Wyoming ranks as one of the most forward-thinking states in developing and improving legislation on a blockchain. Once again, the state aims to make history in this regard as the Senate committee approved a bill recognizing decentralized autonomous organizations, or popularly known as DAOs, as companies.

The law is currently in Wyoming’s House of Representatives and, if passed without amendments, will become the first state to recognize decentralized governance systems.

DAOs employ decentralized governance using smart contracts. These platforms function without a hierarchy, whereby everyone on the platform has equal control over the decisions and voting processes. According to OpenLaw’s Aaron Wright, who was involved in drafting the bill, the law, if implemented, will boost the overall participation of DAOs in the state. He tweeted,

“Well-intentioned DAO creators will have tremendous freedom to structure their affairs using any mix of statutory filings, legal agreements, or smart contracts to organize.”

“This flexibility will give folks the ability to play with governance and DAO structuring productively.”

This will also add legitimacy to these DAOs and cryptocurrency projects, allowing them to operate as Limited Liability Companies (LLCs). However, the bill still has some straightening on pertinent issues around cryptocurrencies and blockchains, Wright said.

Issues surrounding the DAO's interests, their tokens, and whether their tokens classify as securities need to be solved before they can be passed to law.

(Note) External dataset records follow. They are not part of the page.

-- ==== Sys2Proof/Laws/KeepsPower.lean ====
section
/-! SUPPORT. What power, thermal and faults keep: the part, the queue and the canonical form of what is stored. -/

set_option Elab.async false

namespace Sys2Proof.Machine

/-- `State.vinStop` keeps them. -/
theorem State_vinStop_keeps (s : State) (v : Nat) {s_ : State} (hks : Keeps s_ s) :
    Keeps s_ (State.vinStop s v) := by
  unfold State.vinStop
  with_reducible
    repeat' (first
      | assumption
      | apply State_setFld_keeps
      | apply State_updMod_keeps
      | apply State_modRaise_keeps
      | apply keeps_ite
      | (apply keeps_mk; assumption)
      | (intro _))

/-- `execVinStop` keeps them. -/
theorem execVinStop_keeps (v : Nat) (s : State) {s_ : State} (hks : Keeps s_ s) :
    KeepsO s_ (execVinStop v s) := by
  unfold execVinStop
  with_reducible
    repeat' (first
      | assumption
      | apply State_vinStop_keeps
      | apply keepsO_next)

/-- `State.ibcFail` keeps them. -/
theorem State_ibcFail_keeps (s : State) (i : Nat) {s_ : State} (hks : Keeps s_ s) :
    Keeps s_ (State.ibcFail s i) := by
  unfold State.ibcFail
  with_reducible
    repeat' (first
      | assumption
      | lift_lets
      | (intro x; refine (fun (hx : Keeps s_ x) => ?_) ?_; clear_value x; rotate_left; unfold x; rotate_right)
      | (intro x; clear_value x)
      | apply State_setFld_keeps
      | apply State_modRaise_keeps
      | apply State_moduleStop_keeps
      | apply keeps_ite)

/-- `execIbcFail` keeps them. -/
theorem execIbcFail_keeps (i : Nat) (s : State) {s_ : State} (hks : Keeps s_ s) :
    KeepsO s_ (execIbcFail i s) := by
  unfold execIbcFail
  with_reducible
    repeat' (first
      | assumption
      | apply State_ibcFail_keeps
      | apply keepsO_next)

/-- `State.railFault` keeps them. -/
theorem State_railFault_keeps (s : State) (d rail : Nat) {s_ : State} (hks : Keeps s_ s) :
    Keeps s_ (State.railFault s d rail) := by
  unfold State.railFault
  with_reducible
    repeat' (first
      | assumption
      | apply State_raise_keeps
      | apply keeps_ite)

/-- `execRailFault` keeps them. -/
theorem execRailFault_keeps (d rail : Nat) (s : State) {s_ : State} (hks : Keeps s_ s) :
    KeepsO s_ (execRailFault d rail s) := by
  unfold execRailFault
  with_reducible
    repeat' (first
      | assumption
      | apply State_railFault_keeps
      | apply keepsO_next)

/-- `State.phaseFail` keeps them. -/
theorem State_phaseFail_keeps (s : State) (d p ph : Nat) {s_ : State} (hks : Keeps s_ s) :
    Keeps s_ (State.phaseFail s d p ph) := by
  unfold State.phaseFail
  with_reducible
    repeat' (first
      | assumption
      | lift_lets
      | (intro x; refine (fun (hx : Keeps s_ x) => ?_) ?_; clear_value x; rotate_left; unfold x; rotate_right)
      | (intro x; clear_value x)
      | apply State_setFld_keeps
      | apply State_raise_keeps
      | apply State_repairDue_keeps
      | apply State_noSpare_keeps
      | apply State_physTrigger_keeps
      | apply State_spareFailed_keeps
      | apply State_railLost_keeps
      | apply keeps_ite)

/-- `execPhaseFail` keeps them. -/
theorem execPhaseFail_keeps (d p ph : Nat) (s : State) {s_ : State} (hks : Keeps s_ s) :
    KeepsO s_ (execPhaseFail d p ph s) := by
  unfold execPhaseFail
  with_reducible
    repeat' (first
      | assumption
      | apply State_phaseFail_keeps
      | apply keepsO_next)

/-- `State.retain` keeps them. -/
theorem State_retain_keeps (s : State) (d p : Nat) {s_ : State} (hks : Keeps s_ s) :
    Keeps s_ (State.retain s d p) := by
  unfold State.retain
  with_reducible
    repeat' (first
      | assumption
      | lift_lets
      | (intro x; refine (fun (hx : Keeps s_ x) => ?_) ?_; clear_value x; rotate_left; unfold x; rotate_right)
      | (intro x; clear_value x)
      | apply State_setFld_keeps
      | apply State_addRg_keeps
      | apply State_setRailSt_keeps
      | apply keeps_ite)

/-- `execRetentionEnter` keeps them. -/
theorem execRetentionEnter_keeps (d p : Nat) (s : State) {s_ : State} (hks : Keeps s_ s) :
    KeepsO s_ (execRetentionEnter d p s) := by
  unfold execRetentionEnter
  with_reducible
    repeat' (first
      | assumption
      | apply State_retain_keeps
      | apply keepsO_next)

/-- `execPowerOnRequest` keeps them. -/
theorem execPowerOnRequest_keeps (d p : Nat) (s : State) {s_ : State} (hks : Keeps s_ s) :
    KeepsO s_ (execPowerOnRequest d p s) := by
  unfold execPowerOnRequest
  with_reducible
    repeat' (first
      | assumption
      | apply State_powerOn_keeps
      | apply keepsO_next)

/-- `State.rampStart` keeps them. -/
theorem State_rampStart_keeps (s : State) (d p : Nat) (slow : Bool) {s_ : State} (hks : Keeps s_ s) :
    Keeps s_ (State.rampStart s d p slow) := by
  unfold State.rampStart
  with_reducible
    repeat' (first
      | assumption
      | lift_lets
      | (intro x; refine (fun (hx : Keeps s_ x) => ?_) ?_; clear_value x; rotate_left; unfold x; rotate_right)
      | (intro x; refine (fun (hx : Keeps s_ x.1) => ?_) ?_; clear_value x; rotate_left; unfold x; rotate_right)
      | (intro x; clear_value x)
      | apply State_updDie_keeps
      | apply State_updPh_keeps
      | apply State_setStat_keeps
      | apply State_setRailSt_keeps
      | apply keeps_ite
      | (apply keeps_mk; assumption)
      | (intro _))

/-- `State.admission` keeps them. -/
theorem State_admission_keeps (s : State) (d quad amps : Nat) {s_ : State} (hks : Keeps s_ s) :
    Keeps s_ (State.admission s d quad amps) := by
  unfold State.admission
  with_reducible
    repeat' (first
      | assumption
      | lift_lets
      | (intro x; refine (fun (hx : Keeps s_ x) => ?_) ?_; clear_value x; rotate_left; unfold x; rotate_right)
      | (intro x; refine (fun (hx : Keeps s_ x.1) => ?_) ?_; clear_value x; rotate_left; unfold x; rotate_right)
      | (intro x; clear_value x)
      | apply State_updDie_keeps
      | apply State_addRg_keeps
      | apply State_rampStart_keeps
      | apply keeps_ite
      | (apply keeps_mk; assumption)
      | (intro _)
      | split
      | (refine keeps_fst_eq (by assumption) ?_))

/-- `execAdmissionEval` keeps them. -/
theorem execAdmissionEval_keeps (d quad amps : Nat) (s : State) {s_ : State} (hks : Keeps s_ s) :
    KeepsO s_ (execAdmissionEval d quad amps s) := by
  unfold execAdmissionEval
  with_reducible
    repeat' (first
      | assumption
      | apply State_admission_keeps
      | apply keepsO_next)

/-- `State.darkTrap` keeps them. -/
theorem State_darkTrap_keeps (s : State) (d l : Nat) (o : Option Nat) {s_ : State} (hks : Keeps s_ s) :
    Keeps s_ (State.darkTrap s d l o) := by
  unfold State.darkTrap
  with_reducible
    repeat' (first
      | assumption
      | lift_lets
      | (intro x; refine (fun (hx : Keeps s_ x) => ?_) ?_; clear_value x; rotate_left; unfold x; rotate_right)
      | (intro x; refine (fun (hx : Keeps s_ x.1) => ?_) ?_; clear_value x; rotate_left; unfold x; rotate_right)
      | (intro x; clear_value x)
      | apply State_fresh_keeps
      | apply State_cause_keeps
      | apply State_trap_keeps
      | apply keeps_ite
      | split
      | (refine keeps_fst_eq (by assumption) ?_))

/-- `State.rampDone` keeps them. -/
theorem State_rampDone_keeps (s : State) (d p : Nat) (held : Bool) {s_ : State} (hks : Keeps s_ s) :
    Keeps s_ (State.rampDone s d p held) := by
  unfold State.rampDone
  with_reducible
    repeat' (first
      | assumption
      | lift_lets
      | (intro x; refine (fun (hx : Keeps s_ x) => ?_) ?_; clear_value x; rotate_left; unfold x; rotate_right)
      | (intro x; clear_value x)
      | apply State_updPh_keeps
      | apply State_raise_keeps
      | apply State_setRailSt_keeps
      | apply State_startClock_keeps
      | apply State_darkTrap_keeps
      | apply keeps_ite
      | (apply keeps_mk; assumption)
      | (intro _))

/-- `execRampDone` keeps them. -/
theorem execRampDone_keeps (d p : Nat) (held : Bool) (s : State) {s_ : State} (hks : Keeps s_ s) :
    KeepsO s_ (execRampDone d p held s) := by
  unfold execRampDone
  with_reducible
    repeat' (first
      | assumption
      | apply State_rampDone_keeps
      | apply keepsO_next)

/-- `State.lowWaterRec` keeps them. -/
theorem State_lowWaterRec_keeps (s : State) (d rail mv tm : Nat) {s_ : State} (hks : Keeps s_ s) :
    Keeps s_ (State.lowWaterRec s d rail mv tm) := by
  unfold State.lowWaterRec
  with_reducible
    repeat' (first
      | assumption
      | lift_lets
      | (intro x; refine (fun (hx : Keeps s_ x) => ?_) ?_; clear_value x; rotate_left; unfold x; rotate_right)
      | (intro x; clear_value x)
      | apply State_updDie_keeps
      | apply State_updCel_keeps
      | apply keeps_ite
      | (apply keeps_mk; assumption)
      | (intro _))

/-- `execLowWaterRecord` keeps them. -/
theorem execLowWaterRecord_keeps (d rail mv tm : Nat) (s : State) {s_ : State} (hks : Keeps s_ s) :
    KeepsO s_ (execLowWaterRecord d rail mv tm s) := by
  unfold execLowWaterRecord
  with_reducible
    repeat' (first
      | assumption
      | apply State_lowWaterRec_keeps
      | apply keepsO_next)

/-- `State.lpPlace` keeps them. -/
theorem State_lpPlace_keeps (s : State) (a : Nat) (o : Option RegLoc) {s_ : State} (hks : Keeps s_ s) :
    Keeps s_ (State.lpPlace s a o) := by
  unfold State.lpPlace
  with_reducible
    repeat' (first
      | assumption
      | apply State_setReg_keeps
      | split
      | (refine keeps_fst_eq (by assumption) ?_))

/-- `State.lpReg` keeps them. -/
theorem State_lpReg_keeps (s : State) (a : Nat) {s_ : State} (hks : Keeps s_ s) :
    Keeps s_ (State.lpReg s a) := by
  unfold State.lpReg
  with_reducible
    repeat' (first
      | assumption
      | apply State_lpPlace_keeps)

/-- `State.dieLp` keeps them. -/
theorem State_dieLp_keeps (s : State) (d : Nat) {s_ : State} (hks : Keeps s_ s) :
    Keeps s_ (State.dieLp s d) := by
  unfold State.dieLp
  with_reducible
    repeat' (first
      | assumption
      | lift_lets
      | (intro x; refine (fun (hx : Keeps s_ x) => ?_) ?_; clear_value x; rotate_left; unfold x; rotate_right)
      | (intro x; clear_value x)
      | apply forEach_keeps
      | apply State_updDie_keeps
      | apply State_putCl_keeps
      | apply State_updPh_keeps
      | apply State_updMod_keeps
      | apply State_setRailSt_keeps
      | apply State_celRetain_keeps
      | apply State_hbmSleep_keeps
      | apply State_stopPorts_keeps
      | (apply keeps_mk; assumption)
      | (intro _))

Preston Bryne, partner at Anderson Kill Law and a member at Adam Smith Institute, however, called for the bill to be scrapped as it could encourage scam companies' formation. In a short thread on Twitter, Bryne wrote,

“Wyoming; scrap this bill. “DAO” is language long used by token hawkers to justify selling shitcoins and half-baked code. They don’t incorporate an LLC because they don’t want to KYC their members and be responsible for what the DAOs do. Don’t enable this behavior.”

He further explains that DAOs do not need to be licensed companies due to management issues that arise from voters being anonymous.

“Companies are supposed to be made up of and managed by people. They exist to protect people working in concert.”

“DAOs, at least to date, protect their members by obfuscation and anonymity. The state doesn’t need to step in here to grant them a corporate veil.”